▶ Exercise brief
Give again the lines of the data from its first line through the line with "grans : Nat". Change nothing.

___ Records provided ___

/-- A journal page in flight: its records, and which copies have reported good (R199). -/
structure JournalPage where
  recs  : List JournalRecord
  goodA : Bool
  goodB : Bool
  /-- The journal's SYSTEM band, the PSN of the page, and where copy A and copy B of it lie. -/
  band  : Nat
  psn   : Nat
  locA  : Loc
  locB  : Loc
deriving DecidableEq, Repr, Inhabited

/-- A write past its sequence point whose slots are not all on NAND and committed: MXE's placement record (R108). -/
structure WriteRec where
  ctx   : Option Nat
  bufs  : List (BitVec 24)
  /-- Slots not yet reported good, and granules not yet committed. -/
  pend  : Nat
  grans : Nat
  /-- The namespace, for Flush; the posting of the write is past (R118). -/
  nsid  : Nat
  posted : Bool
  /-- It was to post in protected mode at its sequence point (R108, R130). -/
  prot   : Bool
deriving DecidableEq, Repr, Inhabited

/-- A slot that a copy job has read: its offset in the granule, the data with its key and LOSTFILL as the source holds them, and its stage offset while it lies in a buffer (R187, R300, R310). -/
structure CopySlot where
  off   : Nat
  data  : SlotData
  key   : Option Nat
  lostFill : Bool
  stage : Option Nat
deriving DecidableEq, Repr, Inhabited

/-- A copy job: GC, fold, scrub or relocation of one granule (R204), or a job that sets the entry LOST (R338). -/
structure CopyJob where
  nsid  : Nat
  index : Nat
  source : Loc
  band  : Nat
  fold  : Bool
  /-- Class of its work, and whether it is raised to High (R216). -/
  cls   : OpClass
  high  : Bool
  lost  : Bool
  got   : List CopySlot
  dsn   : Nat
  placed : Bool
  /-- Page key of the lost unit of a LOST job (R338). -/
  unit   : Option Nat
  /-- Slots of it whose program has not reported good. -/
  pend  : Nat
  /-- Delta committed or discarded; the record of the committed delta is on NAND (R200). -/
  done  : Bool
  landed : Bool
deriving DecidableEq, Repr, Inhabited

/-- An in-flight granule (R196): the write's context and DSN and its data slots. -/
structure InFlight where
  nsid  : Nat
  index : Nat
  dsn   : Nat
  ctx   : Nat
  slots : List (Nat × SlotData)
  /-- Where its slots have been programmed, and how many are not yet good. -/
  loc   : Option Loc
  pend  : Nat
  /-- Band kind of R193, die class, and the stage offset of each slot that lies in a buffer (R308). -/
  kind  : BandKind
  cls   : OpClass
  stages : List (Nat × Nat)
deriving DecidableEq, Repr, Inhabited

/-- A lock holder (R195), oldest first for a granule: the slots still to read, and the write's bytes of each slot that it covers in part (slot offset, first byte, bytes, data). -/
structure LockHold where
  nsid  : Nat
  index : Nat
  dsn   : Nat
  /-- The earlier holders are past their map commits: its uncovered slots are read, from the location that the entry named then. -/
  reading : Bool
  base  : Option Loc
  need  : List Nat
  part  : List (Nat × Nat × Nat × SlotData)
  /-- A slot read as unrecovered: written as zeros with LOSTFILL. -/
  lost  : List Nat
deriving DecidableEq, Repr, Inhabited

/-- A record of the retirement log (R211). -/
structure Retirement where
  die   : Nat
  block : Nat
  /-- 1 program fail, 2 erase fail, 3 verify at tread 7, 4 die in the failed set. -/
  cause : Nat
  psn   : Nat
  time  : Nat
deriving DecidableEq, Repr, Inhabited

/-- A trim record (R209). -/
structure TrimRecord where
  nsid  : Nat
  index : Nat
  count : Nat
  dsn   : Nat
deriving DecidableEq, Repr, Inhabited

/-- Map Engine (07). Blocks are keyed 8,192 × die + block, granules 2^40 × (NSID − 1) + index. -/
structure Mxe where
  nss    : List (Nat × Namespace)
  /-- The map in DRAM; unlisted: UNMAPPED. -/
  map    : List (Nat × MapEntry)
  dsn    : Nat
  /-- The last context given a DSN in this tick (R104). -/
  seqLast : Option Nat
  psn    : Nat
  bsn    : Nat
  dsnHi  : Word
  psnHi  : Word
  bands  : List (Nat × Band)
  place  : List PlaceSlot
  locks  : List LockHold
  inflight : List InFlight
  /-- Writes past their sequence point, keyed by DSN. -/
  writes : List (Nat × WriteRec)
  deltas : List Delta
  jobs   : List (Nat × CopyJob)
  nextJob : Nat
  /-- Stage buffers of the copies, one of 16 KiB per page (Table 13.2): job, page of the granule, and handle. -/
  jobBufs : List ((Nat × Nat) × BitVec 24)
  /-- Highest DSN committed for a granule (R197), while the in-flight table needs it. -/
  committed : List (Nat × Nat)
  /-- The journal buffer, oldest first, and the tick of its first record. -/
  jbuf   : List JournalRecord
  jfirst : Option Dword
  jpages : List JournalPage
  /-- Journal records on NAND that the segments' copies do not cover, oldest first. -/
  jnand  : List JournalRecord
  jOkA   : Bool
  jOkB   : Bool
  jDieA  : Nat
  jDieB  : Nat
  /-- Journal bytes written to NAND in all; segments changed since their NAND copy with that count at their first change: 2^32 × NSID + segment. -/
  jpos   : Nat
  dirty  : List (Nat × Nat)
  /-- NAND location of each segment's copy, and the entries of the copies. -/
  segs   : List (Nat × Loc)
  segMap : List (Nat × MapEntry)
  /-- The last directory checkpoint (R202): its tick, the segment locations it lists and the journal position it covers. -/
  ckptTick : Dword
  ckptSegs : List (Nat × Loc)
  ckptPos : Nat
  /-- The SYSTEM bands that take the next page of the map journal and of other system content (R190, R199), and the page of each journal page in flight. -/
  jBand  : Option Nat
  sysBand : Option Nat
  /-- Segments still to load on demand (R203). -/
  unloaded : List Nat
  trims  : List TrimRecord
  /-- The DRAM has held the map since the last power-up or supply loss (R48, Table 2.6). -/
  mapKept : Bool
  scanRun : Bool
  /-- Some page of the trim log is lost in both copies, as the loader found it for the scan that runs (R210). -/
  scanTrim : Bool
  scanMode : Nat
  scanPasses : Nat
  scanPass : Nat
  scanPct : Nat
  /-- Strict order in force (R201), and the value it takes at the next tick. -/
  strict : Bool
  folding : Bool
  /-- Retired blocks with cause, and the retirement log, newest first. -/
  retired : List (Nat × Nat)
  retLog : List Retirement
  /-- Per block: erases, wear fraction (R297), BUMP (R273), reads (R295), and the cell mode last programmed (0 SLC, 1 TLC, 2 QLC). -/
  erases : List (Nat × Nat)
  wear   : List (Nat × Rat)
  bump   : List (Nat × Nat)
  reads  : List (Nat × Nat)
  modes  : List (Nat × Nat)
  /-- The spare pool now and at the first Format (R212). -/
  spare  : Nat
  spareFirst : Nat
  readOnly : Bool
  /-- Available Spare is below 1 %: read-only from the next tick (R212). -/
  spareOut : Bool
  /-- LZ_PCT in force (R213). -/
  lzPct  : Nat
  /-- Stop committing deltas: the journal is frozen for a dump (R364). -/
  frozen : Bool
  /-- The first Format has run (R212). -/
  formatted : Bool
  /-- CDW10 of the last Sanitize command (Sanitize Status log). -/
  sanitized : Option Word
  /-- Programmed pages on NAND, keyed 4,096 × (8,192 × die + block) + page. -/
  nand   : List (Nat × Page)
deriving DecidableEq, Repr, Inhabited

/-- Die states of Table 8.2. -/
inductive DieState where
  | idle | busy | suspPend | suspended | offline
deriving DecidableEq, Repr, Inhabited

/-- Threshold offsets of a read (R280, R286): the offsets of its read levels as VT_TABLE holds them, and a shift of all of them in threshold steps. -/
structure VtSet where
  base  : Nat
  shift : Int
deriving DecidableEq, Repr, Inhabited

/-- Kinds of decoding engine (Table 10.6). -/
inductive Engine where
  | hard | soft | joint | verify
deriving DecidableEq, Repr, Inhabited
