-- ==== Sys2Proof/Machine/DieSched.lean ====
section
/-! DEFINITION. Die scheduling (spec/08): what a submission becomes, which operation starts next and what it costs, what a die's report does, promotion, suspend and resume, a die going offline and returning, the NAND budget and the thermal steps. -/

namespace Sys2Proof.Machine

/-! ## Placement: the slots a program takes (R190, R193, R185) -/

/-- Group of a die (05, "Die groups"). -/
def dieGroup (die : Nat) : Nat := 2 * (die / 32) + die % 32 / 16

/-- The die belongs to the slice's DIE_SET (R139). -/
def State.inDieSet (s : State) (slice die : Nat) : Bool := bitAt (s.sliceObj Ob.DIE_SET slice) (dieGroup die)

/-- A slot may go into the band: its kind, and for USER and GC bands its namespace (R190, R315). -/
def Band.fits (b : Band) (x : PlaceSlot) : Bool :=
  x.kind == b.kind && (b.kind == .landing || b.kind == .system || x.nsid == b.nsid)

/-- Up to `n` slots of a queue that satisfy `p`, and the rest. -/
def takeFit (p : PlaceSlot → Bool) : Nat → List PlaceSlot → List PlaceSlot × List PlaceSlot
  | 0, q => ([], q)
  | _, [] => ([], [])
  | n + 1, x :: q =>
    if p x then (x :: (takeFit p n q).1, (takeFit p n q).2) else ((takeFit p (n + 1) q).1, x :: (takeFit p (n + 1) q).2)

/-- New placement of a slice may go to the band's die: landing and SYSTEM bands take every die, folded and directly placed data only those of DIE_SET (R139, R145). -/
def State.placeable (s : State) (b : Band) (die : Nat) (x : PlaceSlot) : Bool :=
  b.fits x && (b.kind == .landing || b.kind == .system || s.inDieSet x.slice die) && !(s.psPending && x.isCopy)

/-- A PAD slot of a band (Table 7.3). -/
def Band.padSlot (b : Band) : PlaceSlot :=
  { src := .pad, nsid := b.nsid, slotNo := 0, dsn := 0, kind := b.kind, slice := b.slice, qlc := b.qlc, data := 0, key := none
    stage := none, goff := 0, gsize := 0, lostFill := false, poison := false, cls := b.lastCls }

/-- Four slots to a page, PAD after the last. -/
def Band.padTo4 (b : Band) (xs : List PlaceSlot) : List PlaceSlot := xs ++ List.replicate (4 - xs.length) b.padSlot

/-- What is left to place, and the 64 KiB granules being placed page by page. -/
structure Filling where
  queue : List PlaceSlot
  cont  : List (Nat × Nat × Nat)
  slots : List PlaceSlot
deriving DecidableEq, Repr, Inhabited

/-- Pages `page` to `page + 3` of a member are data pages, so that a 64 KiB granule can lie there (R185). -/
def State.fourPages (s : State) (b : Band) (m : Nat × Nat) (block page : Nat) : Bool :=
  page % 4 == 0 && (List.range 4).all fun j =>
    match s.roleAt b m block (page + j) with
    | .data _ => decide ((page + j) / pagesPerWl b.mode < s.fca.part.wls - 8)
    | _ => false

/-- Fill one data page: the next page of a 64 KiB granule begun in the block, else the first waiting slots that fit. -/
def State.fillPage (s : State) (b : Band) (m : Nat × Nat) (f : Filling) (p : Nat × Nat) : Filling :=
  match f.cont.find? (fun c => c.1 == p.1) with
  | some c =>
    let (xs, q) := takeFit (fun x => s.placeable b m.1 x && x.gsize == 2 && x.nsid == c.2.1 && decide (c.2.2 ≤ x.slotNo) && decide (x.slotNo < c.2.2 + 4)) 4 f.queue
    let rest := f.cont.filter fun y => y.1 != p.1
    { queue := q, cont := if (c.2.2 + 4) % 16 = 0 then rest else (p.1, c.2.1, c.2.2 + 4) :: rest, slots := f.slots ++ b.padTo4 xs }
  | none =>
    match f.queue.find? (fun x => s.placeable b m.1 x && (x.gsize != 2 || (x.goff == 0 && s.fourPages b m p.1 p.2))) with
    | some x =>
      let (xs, q) := takeFit (fun y => s.placeable b m.1 y && (if x.gsize = 0 then y.gsize == 0
        else y.mate x && decide (y.goff < 4))) 4 f.queue
      { queue := q, cont := if x.gsize = 2 then (p.1, x.nsid, x.slotNo + 4) :: f.cont else f.cont, slots := f.slots ++ b.padTo4 xs }
    | none => { f with slots := f.slots ++ b.padTo4 [] }

/-- The page is programmed, or carried by an operation. -/
def State.pageUsed (s : State) (die : Nat) (p : Nat × Nat) : Bool :=
  Tbl.has s.mxe.nand (pageKey die p.1 p.2) || s.dsc.ops.any fun o => o.2.req.die == die && isProgram o.2.req.kind && o.2.pages.contains p

/-- The pages of the request are the next of their block. -/
def State.inOrder (s : State) (r : OpRequest) : Bool :=
  let k := pagesPerWl (opMode r.kind)
  r.page % k == 0 && decide (1 ≤ r.planes) && decide (r.block % s.fca.planes + r.planes ≤ s.fca.planes)
    && !(s.opPages r).all (s.pageUsed r.die) && (decide (r.page < k) || s.pageUsed r.die (r.block, r.page - k))

/-- Data pages among a request's pages: those whose unit is no parity unit (R319). -/
def State.dataPages (s : State) (b : Band) (r : OpRequest) : List (Nat × Nat) :=
  (s.opPages r).filter fun p => !s.pageUsed r.die p &&
    match s.roleAt b (r.die, s.fca.sbOf r.block) p.1 p.2 with
    | .data _ => true
    | _ => false

/-- A program of the band's next pages (R193): the slots come from those waiting, or are PAD while the band is padded (R191). -/
def State.submitData (n : Nat) (b : Band) (r : OpRequest) (s : State) : State :=
  let pages := s.dataPages b r
  let f0 : Filling := { queue := if b.state = .opened then s.mxe.place else [], cont := b.cont, slots := [] }
  let f := pages.foldl (s.fillPage b (r.die, s.fca.sbOf r.block)) f0
  if b.state = .opened ∧ f.slots.all (fun x => x.src == .pad) = true then s
  else
    let first := f.slots.find? fun x => x.src != .pad
    let cls := (first.map PlaceSlot.cls).getD b.padCls
    let s := s.modMxe fun m => { (m.modBand n fun x => { x with cont := f.cont }) with place := if b.state = .opened then f.queue else m.place }
    s.submitOp { r with cls := cls, slice := (first.map PlaceSlot.slice).getD b.slice } .place pages f.slots n

/-- A block that can enter a new band: outside the dump area (R358), not retired, in no band, erased. -/
def State.freeBlock (s : State) (die sb : Nat) : Bool :=
  decide (2 ≤ sb) && s.dsc.dieState die != .offline && !Tbl.has s.mxe.retired (blkKey die sb) && !(s.mxe.bands.any fun e => e.2.members.contains (die, sb))
    && !(s.mxe.nand.any fun e => e.1 / 4096 / 8192 == die && s.fca.sbOf (e.1 / 4096 % 8192) == sb)

/-- Members of a new band (Table 7.4). -/
def State.newMembers (s : State) (kind : BandKind) (slice die sb : Nat) : List (Nat × Nat) :=
  let free := (s.dsc.dies.map Prod.fst).filter fun d => s.freeBlock d sb
  match kind with
  | .landing => free.map fun d => (d, sb)
  | .user | .gc => (free.filter (s.inDieSet slice)).map fun d => (d, sb)
  | .system => ((die :: ((free.filter fun d => chOf d != chOf die).take 1))).map fun d => (d, sb)

/-- A band as it opens for a first slot (R191, R272, R315). -/
def State.newBand (s : State) (x : PlaceSlot) (members : List (Nat × Nat)) (cls : OpClass) : Band :=
  let t := members.foldl (fun t m => max t (s.blockTread (blkKey m.1 m.2))) 0
  let pw := s.bandParity x.kind x.nsid
  let b : Band :=
    { kind := x.kind, state := .opened, bsn := s.mxe.bsn, members := members, slice := x.slice
      nsid := if x.kind = .user ∨ x.kind = .gc then x.nsid else 0, qlc := x.qlc
      tread := if x.kind = .system then max t (s.obj Ob.SYS_MIN_TREAD) else t, par := pw.1, width := pw.2, fill := 0, cap := 0, valid := 0
      degraded := false, wanted := false, copyCls := .gc, summaries := [], erasing := [], toErase := [], reloc := 0, cont := [], lastCls := cls, padCls := cls
      opened := s.now, maxDsn := 0, thetaOpen := s.cdx.theta.toNat, thetaClose := none }
  { b with cap := members.length * s.fca.planes * (s.fca.part.wls - 8) * pagesPerWl b.mode }

/-- The first waiting slot that a program of this kind in this slice could carry into a new band. -/
def State.firstFor (s : State) (r : OpRequest) : Option PlaceSlot :=
  s.mxe.place.find? fun x =>
    match r.kind with
    | .slcProgram => x.kind == .landing || x.kind == .system
    | .tlcProgram => (x.kind == .user || x.kind == .gc) && !x.qlc && s.inDieSet x.slice r.die
    | .qlcProgram => (x.kind == .user || x.kind == .gc) && x.qlc && s.inDieSet x.slice r.die
    | .read | .erase => false

/-- Superblocks of the landing zone's bands. -/
def Mxe.landingBlocks (m : Mxe) : Nat := m.bands.foldl (fun n b => if b.2.kind = .landing then n + b.2.members.length else n) 0

/-- A band of `n` members fits its zone: the landing zone holds LZ_PCT of raw capacity (R194), and at least one band. -/
def State.lzRoom (s : State) (kind : BandKind) (n : Nat) : Bool :=
  kind != .landing || s.mxe.landingBlocks == 0 || decide (s.mxe.landingBlocks + n ≤ ceilDiv (s.totalBlocks * s.mxe.lzPct) 100)

/-- Open a band of the block's superblock for waiting slots (R190); none can open while its kind is at its limit. -/
def State.openBand (r : OpRequest) (s : State) : State :=
  match s.firstFor r with
  | some x =>
    let sb := s.fca.sbOf r.block
    let ms := s.newMembers x.kind x.slice r.die sb
    if s.freeBlock r.die sb ∧ (s.mxe.openBands.filter fun e => e.2.kind == x.kind).length < kindLimit x.kind ∧ s.lzRoom x.kind ms.length = true then
      let b := s.newBand x ms x.cls
      (s.modMxe fun m => { m with bands := Tbl.put m.bands m.bsn b, bsn := m.bsn + 1 }).submitData s.mxe.bsn b r
    else s
  | none => s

___

▶ Output below
/-- A journal page in flight: its records, and which copies have reported good (R199). -/
structure JournalPage where
  recs  : List JournalRecord
  goodA : Bool
  goodB : Bool
  /-- The journal's SYSTEM band, the PSN of the page, and where copy A and copy B of it lie. -/
  band  : Nat
  psn   : Nat
  locA  : Loc
  locB  : Loc
deriving DecidableEq, Repr, Inhabited

/-- A write past its sequence point whose slots are not all on NAND and committed: MXE's placement record (R108). -/
structure WriteRec where
  ctx   : Option Nat
  bufs  : List (BitVec 24)
  /-- Slots not yet reported good, and granules not yet committed. -/
  pend  : Nat
  grans : Nat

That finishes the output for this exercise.